In early June 1863, the Bessie arrived in Victoria, British Columbia on Vancouver Island. The Sinclairs found the land wild and undeveloped with thick forests, making the effort required to clear land for agriculture close to impossible with their limited labor and resources. Eliza set her sights on California, but an acquaintance named Henry Rhodes recommended that they avoid the rough oceans during the winter as it would make anchorage difficult. Rhodes suggested that they sail to the Sandwich Islands (Hawaii) instead, since his brother lived in Honolulu. The Sinclairs agreed, and they boarded the Bessie one last time.

==Hawaii==

At the age of 63 years, Eliza led 13 members of her family to Hawaii, arriving in Honolulu Harbor on 17 September 1863 on the vessel Bessiecaptained by her son-in-law, Thomas Gay. The 300-ton barque arrived fully provisioned, with Merino sheep, one cow, hay, grain, chickens, a grand piano, books, and clothing. Eliza was considered a "chiefess" by the native Hawaiians she and her family employed on the island of Niʻihau and in Makaweli on Kauaʻi.
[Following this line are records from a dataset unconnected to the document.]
-- ==== Sys2Proof/Syntax.lean ====
section
/-! DEFINITION. The instructions: one constructor per row of spec/opcode_table.json, in the table's order. Five
classes of register access (R81) over the ten registers of R21, sixteen controller operations (R83), three agent
events (R84) and the illegal descriptor (R97). -/

namespace Sys2Proof

/-- The ten registers of R21. -/
inductive Reg where
  | intEnable
  | intStatus
  | globalCon
  | sizeCon0
  | sizeCon1
  | memCon
  | memSrcPitch
  | memGmcSetting0
  | fifoCon
  | memStartAddr
  deriving DecidableEq, Repr

/-- An item that no row but ILLEGAL matches (R97): its descriptor, and the operand words its class has (R80, R98). -/
structure IllegalItem where
  descriptor : Half
  words : List Word
  deriving DecidableEq, Repr

/-- The item a descriptor and its operand words stand for (R80 to R84, R97, R98). An operand word is a `Word`, except
that `evEngineEvent` carries the six-bit set its word holds (R98). -/
inductive Instr where
  -- `RD reg` (R110)
  | rdIntEnable
  | rdIntStatus
  | rdGlobalCon
  | rdSizeCon0
  | rdSizeCon1
  | rdMemCon
  | rdMemSrcPitch
  | rdMemGmcSetting0
  | rdFifoCon
  | rdMemStartAddr
  -- `WR reg, v` (R111, R112)
  | wrIntEnable (v : Word)
  | wrIntStatus (v : Word)
  | wrGlobalCon (v : Word)
  | wrSizeCon0 (v : Word)
  | wrSizeCon1 (v : Word)
  | wrMemCon (v : Word)
  | wrMemSrcPitch (v : Word)
  | wrMemGmcSetting0 (v : Word)
  | wrFifoCon (v : Word)
  | wrMemStartAddr (v : Word)
  -- `WRM reg, v, m` (R113)
  | wrmIntEnable (v m : Word)
  | wrmIntStatus (v m : Word)
  | wrmGlobalCon (v m : Word)
  | wrmSizeCon0 (v m : Word)
  | wrmSizeCon1 (v m : Word)
  | wrmMemCon (v m : Word)
  | wrmMemSrcPitch (v m : Word)
  | wrmMemGmcSetting0 (v m : Word)
  | wrmFifoCon (v m : Word)
  | wrmMemStartAddr (v m : Word)
  -- `BWR reg, v` (R114)
  | bwrIntEnable (v : Word)
  | bwrIntStatus (v : Word)
  | bwrGlobalCon (v : Word)
  | bwrSizeCon0 (v : Word)
  | bwrSizeCon1 (v : Word)
  | bwrMemCon (v : Word)
  | bwrMemSrcPitch (v : Word)
  | bwrMemGmcSetting0 (v : Word)
  | bwrFifoCon (v : Word)
  | bwrMemStartAddr (v : Word)
  -- `BWRM reg, v, m` (R115)
  | bwrmIntEnable (v m : Word)
  | bwrmIntStatus (v m : Word)
  | bwrmGlobalCon (v m : Word)
  | bwrmSizeCon0 (v m : Word)
  | bwrmSizeCon1 (v m : Word)
  | bwrmMemCon (v m : Word)
  | bwrmMemSrcPitch (v m : Word)
  | bwrmMemGmcSetting0 (v m : Word)
  | bwrmFifoCon (v m : Word)
  | bwrmMemStartAddr (v m : Word)
  -- Controller operations (R83, operands R98)
  | opConfigureGeometry (width height refreshRate bpc useBatch : Word)
  | opStart
  | opStop
  | opEnableVblank
  | opDisableVblank
  | opRegisterCallback (fn ctx : Word)
  | opClearCallback
  | opConfigureLayer (index address pitch format useBatch : Word)
  | opClockEnable
  | opClockDisable
  | opQuerySupportedFormats
  | opTranslate (format : Word)
  | opComputeFifoParams (capacity : Word)
  | opResolveFifoCapacity
  | opBatchBegin
  | opBatchSubmit
  -- Agent events (R84)
  | evEngineEvent (bits : Sources)
  | evIrqHandler
  | evBatchExecute
  -- Any other descriptor (R97)
  | illegal (d : IllegalItem)
  deriving DecidableEq, Repr

end Sys2Proof
end

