-- ==== Sys2Proof/Machine/Access.lean ====
section
/-! DEFINITION. Immediate register accesses by the caller: `RD`, `WR`, `WRM` (R110 to R113), one meaning per register.
Each is the shared operation on its register; a model fault or a refusal is recorded in the next state (R200). -/

namespace Sys2Proof.Machine

/-! ## RD -/

/-- `RD INT_ENABLE` (R110, R22). -/
def execRdIntEnable (s : State) : Host.Outcome State Fault Refusal :=
  .next (callerOperation (.rd .intEnable) s)

/-- `RD INT_STATUS` (R110, R23). -/
def execRdIntStatus (s : State) : Host.Outcome State Fault Refusal :=
  .next (callerOperation (.rd .intStatus) s)

/-- `RD GLOBAL_CON` (R110, R25). -/
def execRdGlobalCon (s : State) : Host.Outcome State Fault Refusal :=
  .next (callerOperation (.rd .globalCon) s)

/-- `RD SIZE_CON_0` (R110, R26). -/
def execRdSizeCon0 (s : State) : Host.Outcome State Fault Refusal :=
  .next (callerOperation (.rd .sizeCon0) s)

/-- `RD SIZE_CON_1` (R110, R27). -/
def execRdSizeCon1 (s : State) : Host.Outcome State Fault Refusal :=
  .next (callerOperation (.rd .sizeCon1) s)

/-- `RD MEM_CON` (R110, R28). -/
def execRdMemCon (s : State) : Host.Outcome State Fault Refusal :=
  .next (callerOperation (.rd .memCon) s)

/-- `RD MEM_SRC_PITCH` (R110, R29). -/
def execRdMemSrcPitch (s : State) : Host.Outcome State Fault Refusal :=
  .next (callerOperation (.rd .memSrcPitch) s)

/-- `RD MEM_GMC_SETTING_0` (R110, R30). -/
def execRdMemGmcSetting0 (s : State) : Host.Outcome State Fault Refusal :=
  .next (callerOperation (.rd .memGmcSetting0) s)

/-- `RD FIFO_CON` (R110, R31). -/
def execRdFifoCon (s : State) : Host.Outcome State Fault Refusal :=
  .next (callerOperation (.rd .fifoCon) s)

/-- `RD MEM_START_ADDR` (R110, R32). -/
def execRdMemStartAddr (s : State) : Host.Outcome State Fault Refusal :=
  .next (callerOperation (.rd .memStartAddr) s)

/-! ## WR -/

/-- `WR INT_ENABLE, v` (R111, R22). -/
def execWrIntEnable (v : Word) (s : State) : Host.Outcome State Fault Refusal :=
  .next (callerOperation (.wr .intEnable v) s)

/-- `WR INT_STATUS, v` (R112, R23). -/
def execWrIntStatus (v : Word) (s : State) : Host.Outcome State Fault Refusal :=
  .next (callerOperation (.wr .intStatus v) s)

/-- `WR GLOBAL_CON, v` (R111, R25). -/
def execWrGlobalCon (v : Word) (s : State) : Host.Outcome State Fault Refusal :=
  .next (callerOperation (.wr .globalCon v) s)

/-- `WR SIZE_CON_0, v` (R111, R26). -/
def execWrSizeCon0 (v : Word) (s : State) : Host.Outcome State Fault Refusal :=
  .next (callerOperation (.wr .sizeCon0 v) s)

/-- `WR SIZE_CON_1, v` (R111, R27). -/
def execWrSizeCon1 (v : Word) (s : State) : Host.Outcome State Fault Refusal :=
  .next (callerOperation (.wr .sizeCon1 v) s)

/-- `WR MEM_CON, v` (R111, R28). -/
def execWrMemCon (v : Word) (s : State) : Host.Outcome State Fault Refusal :=
  .next (callerOperation (.wr .memCon v) s)

/-- `WR MEM_SRC_PITCH, v` (R111, R29). -/
def execWrMemSrcPitch (v : Word) (s : State) : Host.Outcome State Fault Refusal :=
  .next (callerOperation (.wr .memSrcPitch v) s)

/-- `WR MEM_GMC_SETTING_0, v` (R111, R30). -/
def execWrMemGmcSetting0 (v : Word) (s : State) : Host.Outcome State Fault Refusal :=
  .next (callerOperation (.wr .memGmcSetting0 v) s)

/-- `WR FIFO_CON, v` (R111, R31). -/
def execWrFifoCon (v : Word) (s : State) : Host.Outcome State Fault Refusal :=
  .next (callerOperation (.wr .fifoCon v) s)

/-- `WR MEM_START_ADDR, v` (R111, R32). -/
def execWrMemStartAddr (v : Word) (s : State) : Host.Outcome State Fault Refusal :=
  .next (callerOperation (.wr .memStartAddr v) s)

/-! ## WRM -/

/-- `WRM INT_ENABLE, v, m` (R113, R22). -/
def execWrmIntEnable (v m : Word) (s : State) : Host.Outcome State Fault Refusal :=
  .next (callerOperation (.wrm .intEnable v m) s)

/-- `WRM INT_STATUS, v, m` (R113, R23). -/
def execWrmIntStatus (v m : Word) (s : State) : Host.Outcome State Fault Refusal :=
  .next (callerOperation (.wrm .intStatus v m) s)

/-- `WRM GLOBAL_CON, v, m` (R113, R25). -/
def execWrmGlobalCon (v m : Word) (s : State) : Host.Outcome State Fault Refusal :=
  .next (callerOperation (.wrm .globalCon v m) s)

/-- `WRM SIZE_CON_0, v, m` (R113, R26). -/
def execWrmSizeCon0 (v m : Word) (s : State) : Host.Outcome State Fault Refusal :=
  .next (callerOperation (.wrm .sizeCon0 v m) s)

/-- `WRM SIZE_CON_1, v, m` (R113, R27). -/
def execWrmSizeCon1 (v m : Word) (s : State) : Host.Outcome State Fault Refusal :=
  .next (callerOperation (.wrm .sizeCon1 v m) s)

/-- `WRM MEM_CON, v, m` (R113, R28). -/
def execWrmMemCon (v m : Word) (s : State) : Host.Outcome State Fault Refusal :=
  .next (callerOperation (.wrm .memCon v m) s)

/-- `WRM MEM_SRC_PITCH, v, m` (R113, R29). -/
def execWrmMemSrcPitch (v m : Word) (s : State) : Host.Outcome State Fault Refusal :=
  .next (callerOperation (.wrm .memSrcPitch v m) s)

/-- `WRM MEM_GMC_SETTING_0, v, m` (R113, R30). -/
def execWrmMemGmcSetting0 (v m : Word) (s : State) : Host.Outcome State Fault Refusal :=
  .next (callerOperation (.wrm .memGmcSetting0 v m) s)

/-- `WRM FIFO_CON, v, m` (R113, R31). -/
def execWrmFifoCon (v m : Word) (s : State) : Host.Outcome State Fault Refusal :=
  .next (callerOperation (.wrm .fifoCon v m) s)

/-- `WRM MEM_START_ADDR, v, m` (R113, R32). -/
def execWrmMemStartAddr (v m : Word) (s : State) : Host.Outcome State Fault Refusal :=
  .next (callerOperation (.wrm .memStartAddr v m) s)

end Sys2Proof.Machine
end

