-- ==== Sys2Proof/Machine/Events.lean ====
section
/-! DEFINITION. The agent events (R84) and the illegal descriptor (R97). -/

namespace Sys2Proof.Machine

/-- `EV engine_event bits` (R203). Where it is not enabled there is no step. -/
def execEvEngineEvent (bits : Sources) (s : State) : Host.Outcome State Fault Refusal :=
  if engineMayRaise s then .next (raiseStatus bits s) else .fault .engineEventNotEnabled

/-- `EV irq_handler` (R206): the platform starts a handler run, which runs to its end. A run already in progress ends
first, since two runs never overlap (R204, R209). -/
def execEvIrqHandler (s : State) : Host.Outcome State Fault Refusal :=
  .next (finishHandler (deliver (finishHandler s)))

/-- `EV batch_execute` (R185). Where no batch is submitted there is no step. -/
def execEvBatchExecute (s : State) : Host.Outcome State Fault Refusal :=
  match s.batch with
  | .submitted es => .next (executeBatch es s)
  | .noBatch => .fault .batchExecuteNotEnabled
  | .recording _ => .fault .batchExecuteNotEnabled

/-- The model fault of a descriptor of class 0x1 to 0x5 whose offset is no register's under `P_OFF_*` (R63, R82). -/
def illegalAccessFault (o : Offsets) (d : Half) : Option ModelFault :=
  if 0x1 ≤ (d.extractLsb' 12 4).toNat ∧ (d.extractLsb' 12 4).toNat ≤ 0x5 then
    match regOfOffset o (d.extractLsb' 0 12) with
    | none => some (.undefinedRegister (d.extractLsb' 0 12))
    | some _ => none
  else none

/-- An illegal descriptor: executing it sets the refusal mark (R97), and an access to an undefined offset also records
its fault (R63, R82; log entry 12). Its operand words are consumed with it and have no effect. It is no agent's
operation, so it returns nothing. -/
def execIllegal (d : IllegalItem) (s : State) : Host.Outcome State Fault Refusal :=
  .next
    (match illegalAccessFault s.params.offsets d.descriptor with
      | some f => recordFault f (markRefused s)
      | none => markRefused s)

end Sys2Proof.Machine
end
In 1885, her niece Isabella McHutcheson Sinclair, who married Eliza's son Francis, authored and illustrated Indigenous Flowers of the Hawaiian Islands which has become an important record of the Hawaiian flora. The illustrations are of plants from Kauaʻi and Niʻihau islands.

== Descendants ==
Her descendants continue to run the island of Ni'ihau under their private ownership.